### Source records

===

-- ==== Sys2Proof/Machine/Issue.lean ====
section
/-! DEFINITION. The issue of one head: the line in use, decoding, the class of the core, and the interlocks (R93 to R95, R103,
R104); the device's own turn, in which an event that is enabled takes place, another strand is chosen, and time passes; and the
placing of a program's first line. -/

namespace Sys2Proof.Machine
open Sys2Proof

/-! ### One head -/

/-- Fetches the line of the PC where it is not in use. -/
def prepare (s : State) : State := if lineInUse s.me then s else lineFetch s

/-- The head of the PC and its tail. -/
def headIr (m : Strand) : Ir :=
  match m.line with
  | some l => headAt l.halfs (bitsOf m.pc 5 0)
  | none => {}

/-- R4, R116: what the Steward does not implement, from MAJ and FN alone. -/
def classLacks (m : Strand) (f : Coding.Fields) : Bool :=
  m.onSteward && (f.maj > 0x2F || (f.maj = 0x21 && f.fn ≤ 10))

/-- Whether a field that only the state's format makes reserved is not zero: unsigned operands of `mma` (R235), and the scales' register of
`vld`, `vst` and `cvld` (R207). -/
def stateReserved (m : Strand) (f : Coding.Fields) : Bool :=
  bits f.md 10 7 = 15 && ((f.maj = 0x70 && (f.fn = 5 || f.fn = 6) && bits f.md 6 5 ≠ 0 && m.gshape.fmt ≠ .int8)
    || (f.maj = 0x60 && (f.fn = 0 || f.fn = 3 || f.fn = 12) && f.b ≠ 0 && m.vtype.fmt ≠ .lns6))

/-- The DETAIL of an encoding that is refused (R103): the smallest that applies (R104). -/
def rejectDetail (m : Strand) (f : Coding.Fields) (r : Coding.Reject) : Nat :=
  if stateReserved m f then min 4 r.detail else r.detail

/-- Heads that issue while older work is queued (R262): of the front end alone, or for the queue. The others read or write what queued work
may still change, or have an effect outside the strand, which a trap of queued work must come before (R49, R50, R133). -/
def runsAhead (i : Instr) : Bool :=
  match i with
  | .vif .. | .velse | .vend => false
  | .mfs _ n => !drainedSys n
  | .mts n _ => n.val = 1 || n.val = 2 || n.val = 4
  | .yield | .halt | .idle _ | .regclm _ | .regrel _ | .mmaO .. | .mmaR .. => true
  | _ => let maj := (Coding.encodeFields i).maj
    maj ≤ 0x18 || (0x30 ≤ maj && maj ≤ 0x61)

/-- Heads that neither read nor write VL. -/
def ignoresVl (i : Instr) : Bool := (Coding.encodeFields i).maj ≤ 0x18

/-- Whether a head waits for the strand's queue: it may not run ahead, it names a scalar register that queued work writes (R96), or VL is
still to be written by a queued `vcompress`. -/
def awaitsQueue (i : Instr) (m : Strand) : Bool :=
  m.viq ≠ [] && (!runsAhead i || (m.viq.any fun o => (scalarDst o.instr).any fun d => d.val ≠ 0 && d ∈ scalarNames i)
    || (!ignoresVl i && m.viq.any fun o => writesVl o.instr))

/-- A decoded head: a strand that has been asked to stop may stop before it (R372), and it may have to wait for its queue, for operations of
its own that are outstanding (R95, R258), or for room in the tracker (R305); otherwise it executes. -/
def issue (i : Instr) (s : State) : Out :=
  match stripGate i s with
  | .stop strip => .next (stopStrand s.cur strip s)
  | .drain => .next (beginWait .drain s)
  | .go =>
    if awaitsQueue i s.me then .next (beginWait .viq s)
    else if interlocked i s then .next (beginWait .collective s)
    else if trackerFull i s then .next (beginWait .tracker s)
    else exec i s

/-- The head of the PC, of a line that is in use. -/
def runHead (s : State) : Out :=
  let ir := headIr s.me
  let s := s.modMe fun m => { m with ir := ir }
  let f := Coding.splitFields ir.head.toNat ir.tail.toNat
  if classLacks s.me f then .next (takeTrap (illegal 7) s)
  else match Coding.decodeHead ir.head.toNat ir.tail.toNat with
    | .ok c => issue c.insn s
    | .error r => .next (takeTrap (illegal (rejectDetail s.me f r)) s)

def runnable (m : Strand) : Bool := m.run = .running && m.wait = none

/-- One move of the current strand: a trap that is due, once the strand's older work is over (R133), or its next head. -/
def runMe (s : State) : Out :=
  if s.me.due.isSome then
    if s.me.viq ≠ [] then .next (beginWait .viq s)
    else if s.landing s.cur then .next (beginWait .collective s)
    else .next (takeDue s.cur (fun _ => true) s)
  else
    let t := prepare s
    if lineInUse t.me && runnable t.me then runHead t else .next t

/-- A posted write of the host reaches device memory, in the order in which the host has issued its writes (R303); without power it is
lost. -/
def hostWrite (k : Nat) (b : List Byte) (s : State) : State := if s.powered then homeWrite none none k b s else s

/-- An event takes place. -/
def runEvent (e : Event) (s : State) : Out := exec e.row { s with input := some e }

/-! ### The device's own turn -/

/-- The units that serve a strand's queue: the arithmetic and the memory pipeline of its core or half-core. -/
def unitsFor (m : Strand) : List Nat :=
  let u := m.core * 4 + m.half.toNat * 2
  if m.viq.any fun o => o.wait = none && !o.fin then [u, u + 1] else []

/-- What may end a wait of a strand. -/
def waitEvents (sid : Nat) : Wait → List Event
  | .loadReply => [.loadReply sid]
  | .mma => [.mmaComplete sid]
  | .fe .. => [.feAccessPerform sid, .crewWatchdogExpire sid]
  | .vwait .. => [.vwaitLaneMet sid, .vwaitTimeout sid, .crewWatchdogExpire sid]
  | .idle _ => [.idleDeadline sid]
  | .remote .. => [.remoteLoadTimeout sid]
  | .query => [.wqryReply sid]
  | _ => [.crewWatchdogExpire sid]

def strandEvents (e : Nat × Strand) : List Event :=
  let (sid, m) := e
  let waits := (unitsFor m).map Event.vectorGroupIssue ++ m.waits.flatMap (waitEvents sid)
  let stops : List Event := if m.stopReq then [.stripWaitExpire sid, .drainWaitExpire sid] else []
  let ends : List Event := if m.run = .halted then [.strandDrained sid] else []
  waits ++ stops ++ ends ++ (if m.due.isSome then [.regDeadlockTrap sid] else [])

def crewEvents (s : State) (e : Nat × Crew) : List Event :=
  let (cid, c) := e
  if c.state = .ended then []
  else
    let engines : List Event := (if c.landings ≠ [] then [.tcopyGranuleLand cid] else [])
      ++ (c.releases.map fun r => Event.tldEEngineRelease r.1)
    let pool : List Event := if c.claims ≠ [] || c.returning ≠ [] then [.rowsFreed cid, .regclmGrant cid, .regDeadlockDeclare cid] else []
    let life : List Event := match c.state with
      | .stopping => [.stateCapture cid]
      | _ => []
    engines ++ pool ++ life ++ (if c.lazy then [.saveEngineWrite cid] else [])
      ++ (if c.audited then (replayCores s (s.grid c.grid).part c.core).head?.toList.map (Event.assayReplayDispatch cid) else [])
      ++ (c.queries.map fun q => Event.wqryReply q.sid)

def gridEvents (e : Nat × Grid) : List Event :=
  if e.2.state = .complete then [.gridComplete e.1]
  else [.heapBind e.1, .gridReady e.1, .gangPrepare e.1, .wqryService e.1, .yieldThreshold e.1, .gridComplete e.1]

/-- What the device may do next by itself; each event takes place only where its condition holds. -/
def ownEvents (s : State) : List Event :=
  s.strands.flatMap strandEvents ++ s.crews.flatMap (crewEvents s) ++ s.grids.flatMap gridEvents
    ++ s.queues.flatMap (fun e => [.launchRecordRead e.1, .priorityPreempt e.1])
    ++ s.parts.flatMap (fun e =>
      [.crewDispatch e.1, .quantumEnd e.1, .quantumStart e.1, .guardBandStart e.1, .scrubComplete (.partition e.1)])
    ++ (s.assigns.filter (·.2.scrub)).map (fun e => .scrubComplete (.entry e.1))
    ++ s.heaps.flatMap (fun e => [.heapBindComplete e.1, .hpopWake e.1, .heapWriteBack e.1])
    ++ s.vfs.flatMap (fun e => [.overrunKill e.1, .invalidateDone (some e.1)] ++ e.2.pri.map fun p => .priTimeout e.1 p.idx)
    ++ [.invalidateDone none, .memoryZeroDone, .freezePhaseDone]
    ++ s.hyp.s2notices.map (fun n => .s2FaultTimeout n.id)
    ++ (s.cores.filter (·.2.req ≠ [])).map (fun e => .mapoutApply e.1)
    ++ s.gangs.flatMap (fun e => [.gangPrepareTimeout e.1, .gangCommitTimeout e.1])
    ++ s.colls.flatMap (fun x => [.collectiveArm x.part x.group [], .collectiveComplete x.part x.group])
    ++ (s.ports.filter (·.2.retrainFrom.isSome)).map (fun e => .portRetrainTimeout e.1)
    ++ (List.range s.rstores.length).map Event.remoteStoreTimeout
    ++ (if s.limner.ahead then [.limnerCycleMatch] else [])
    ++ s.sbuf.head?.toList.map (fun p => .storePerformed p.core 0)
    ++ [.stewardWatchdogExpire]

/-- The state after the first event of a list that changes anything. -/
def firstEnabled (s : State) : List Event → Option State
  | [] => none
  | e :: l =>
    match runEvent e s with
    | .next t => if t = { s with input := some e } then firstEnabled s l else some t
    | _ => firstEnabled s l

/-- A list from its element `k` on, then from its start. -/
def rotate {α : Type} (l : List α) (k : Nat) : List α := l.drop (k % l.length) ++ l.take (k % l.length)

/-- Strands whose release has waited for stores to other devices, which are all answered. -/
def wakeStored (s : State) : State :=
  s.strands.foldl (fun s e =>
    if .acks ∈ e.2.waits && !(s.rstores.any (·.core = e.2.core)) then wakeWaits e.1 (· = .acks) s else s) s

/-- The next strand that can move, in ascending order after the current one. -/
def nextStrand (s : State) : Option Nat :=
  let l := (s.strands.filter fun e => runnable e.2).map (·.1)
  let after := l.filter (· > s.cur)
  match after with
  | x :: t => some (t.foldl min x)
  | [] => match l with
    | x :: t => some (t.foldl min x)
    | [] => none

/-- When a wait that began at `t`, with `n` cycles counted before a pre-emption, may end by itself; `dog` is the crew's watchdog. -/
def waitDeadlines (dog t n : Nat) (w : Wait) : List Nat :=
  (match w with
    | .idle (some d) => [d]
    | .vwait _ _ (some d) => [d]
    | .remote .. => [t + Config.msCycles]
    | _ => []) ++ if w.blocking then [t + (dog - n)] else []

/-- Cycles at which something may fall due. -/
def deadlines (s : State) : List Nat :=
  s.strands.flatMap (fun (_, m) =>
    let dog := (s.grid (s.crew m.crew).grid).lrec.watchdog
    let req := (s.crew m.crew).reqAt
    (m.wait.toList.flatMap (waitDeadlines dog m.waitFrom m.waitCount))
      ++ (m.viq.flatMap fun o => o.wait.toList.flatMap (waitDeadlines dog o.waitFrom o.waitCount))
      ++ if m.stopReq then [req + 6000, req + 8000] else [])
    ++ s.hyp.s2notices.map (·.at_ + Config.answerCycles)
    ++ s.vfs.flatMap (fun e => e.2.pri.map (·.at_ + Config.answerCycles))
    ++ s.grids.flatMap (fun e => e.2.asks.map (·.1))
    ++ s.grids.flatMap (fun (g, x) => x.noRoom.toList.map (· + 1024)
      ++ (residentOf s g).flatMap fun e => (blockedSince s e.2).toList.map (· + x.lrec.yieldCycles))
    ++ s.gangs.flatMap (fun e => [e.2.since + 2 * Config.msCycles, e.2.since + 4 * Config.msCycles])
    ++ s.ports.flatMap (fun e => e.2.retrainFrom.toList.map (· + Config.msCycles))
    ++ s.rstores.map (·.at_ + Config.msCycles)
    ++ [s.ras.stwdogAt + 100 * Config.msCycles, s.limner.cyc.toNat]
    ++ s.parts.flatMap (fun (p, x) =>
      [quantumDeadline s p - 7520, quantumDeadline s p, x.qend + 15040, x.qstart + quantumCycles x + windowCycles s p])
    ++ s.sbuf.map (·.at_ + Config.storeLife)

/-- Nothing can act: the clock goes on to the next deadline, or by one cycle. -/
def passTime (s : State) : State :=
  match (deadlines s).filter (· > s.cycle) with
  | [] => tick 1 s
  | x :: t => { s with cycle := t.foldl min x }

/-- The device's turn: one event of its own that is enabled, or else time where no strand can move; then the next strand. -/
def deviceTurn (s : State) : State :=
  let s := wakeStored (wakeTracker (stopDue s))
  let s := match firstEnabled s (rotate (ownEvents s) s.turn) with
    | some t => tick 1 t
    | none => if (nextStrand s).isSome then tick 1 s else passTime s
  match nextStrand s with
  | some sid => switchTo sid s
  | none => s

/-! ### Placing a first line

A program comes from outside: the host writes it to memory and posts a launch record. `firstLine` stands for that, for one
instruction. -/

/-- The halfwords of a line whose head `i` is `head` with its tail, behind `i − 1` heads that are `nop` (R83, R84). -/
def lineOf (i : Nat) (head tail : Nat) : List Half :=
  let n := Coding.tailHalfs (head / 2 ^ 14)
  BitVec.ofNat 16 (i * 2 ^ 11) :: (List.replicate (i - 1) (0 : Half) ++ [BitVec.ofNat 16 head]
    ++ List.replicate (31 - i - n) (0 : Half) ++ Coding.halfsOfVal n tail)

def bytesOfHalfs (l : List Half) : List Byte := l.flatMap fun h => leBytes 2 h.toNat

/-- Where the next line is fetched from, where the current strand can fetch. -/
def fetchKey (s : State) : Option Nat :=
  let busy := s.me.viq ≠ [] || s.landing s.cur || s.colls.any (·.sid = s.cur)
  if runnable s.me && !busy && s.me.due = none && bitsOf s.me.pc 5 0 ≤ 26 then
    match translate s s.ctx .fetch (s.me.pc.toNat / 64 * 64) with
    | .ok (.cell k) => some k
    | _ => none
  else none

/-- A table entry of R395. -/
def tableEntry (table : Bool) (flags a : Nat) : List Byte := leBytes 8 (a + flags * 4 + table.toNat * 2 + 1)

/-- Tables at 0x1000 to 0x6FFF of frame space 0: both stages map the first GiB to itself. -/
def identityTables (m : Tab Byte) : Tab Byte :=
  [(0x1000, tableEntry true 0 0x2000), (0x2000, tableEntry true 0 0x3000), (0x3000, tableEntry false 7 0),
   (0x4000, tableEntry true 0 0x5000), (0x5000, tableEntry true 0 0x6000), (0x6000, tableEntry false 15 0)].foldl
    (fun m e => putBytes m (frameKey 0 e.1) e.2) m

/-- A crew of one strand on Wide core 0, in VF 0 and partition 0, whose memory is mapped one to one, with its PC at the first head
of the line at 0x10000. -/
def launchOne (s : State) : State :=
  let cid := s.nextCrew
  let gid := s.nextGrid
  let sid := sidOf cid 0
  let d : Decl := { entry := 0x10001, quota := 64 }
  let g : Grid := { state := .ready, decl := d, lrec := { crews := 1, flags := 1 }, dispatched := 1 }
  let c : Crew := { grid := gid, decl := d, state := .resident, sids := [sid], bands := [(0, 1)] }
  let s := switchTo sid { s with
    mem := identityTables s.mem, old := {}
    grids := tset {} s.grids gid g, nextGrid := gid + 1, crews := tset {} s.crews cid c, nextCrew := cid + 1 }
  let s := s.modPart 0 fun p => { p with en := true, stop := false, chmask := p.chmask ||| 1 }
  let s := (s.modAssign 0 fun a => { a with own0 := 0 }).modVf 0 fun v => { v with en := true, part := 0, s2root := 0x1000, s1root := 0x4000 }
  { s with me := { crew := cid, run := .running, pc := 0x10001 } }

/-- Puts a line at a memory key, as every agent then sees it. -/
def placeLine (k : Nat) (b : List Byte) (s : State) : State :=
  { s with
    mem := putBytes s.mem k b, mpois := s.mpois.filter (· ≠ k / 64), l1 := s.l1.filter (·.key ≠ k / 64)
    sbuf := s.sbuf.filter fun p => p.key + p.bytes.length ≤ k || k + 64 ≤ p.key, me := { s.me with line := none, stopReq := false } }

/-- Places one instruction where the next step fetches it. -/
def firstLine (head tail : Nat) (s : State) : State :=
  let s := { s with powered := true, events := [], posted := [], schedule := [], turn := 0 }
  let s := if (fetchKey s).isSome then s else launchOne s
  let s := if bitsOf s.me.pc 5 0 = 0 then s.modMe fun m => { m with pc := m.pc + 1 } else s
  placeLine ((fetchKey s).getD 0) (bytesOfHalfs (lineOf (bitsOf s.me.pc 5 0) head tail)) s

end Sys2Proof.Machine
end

===

In the records above, find each line that mentions the word "answerCycles", and copy it.

### PROBLEM SOLUTION
    ++ s.hyp.s2notices.map (·.at_ + Config.answerCycles)
    ++ s.vfs.flatMap (fun e => e.2.pri.map (·.at_ + Config.answerCycles))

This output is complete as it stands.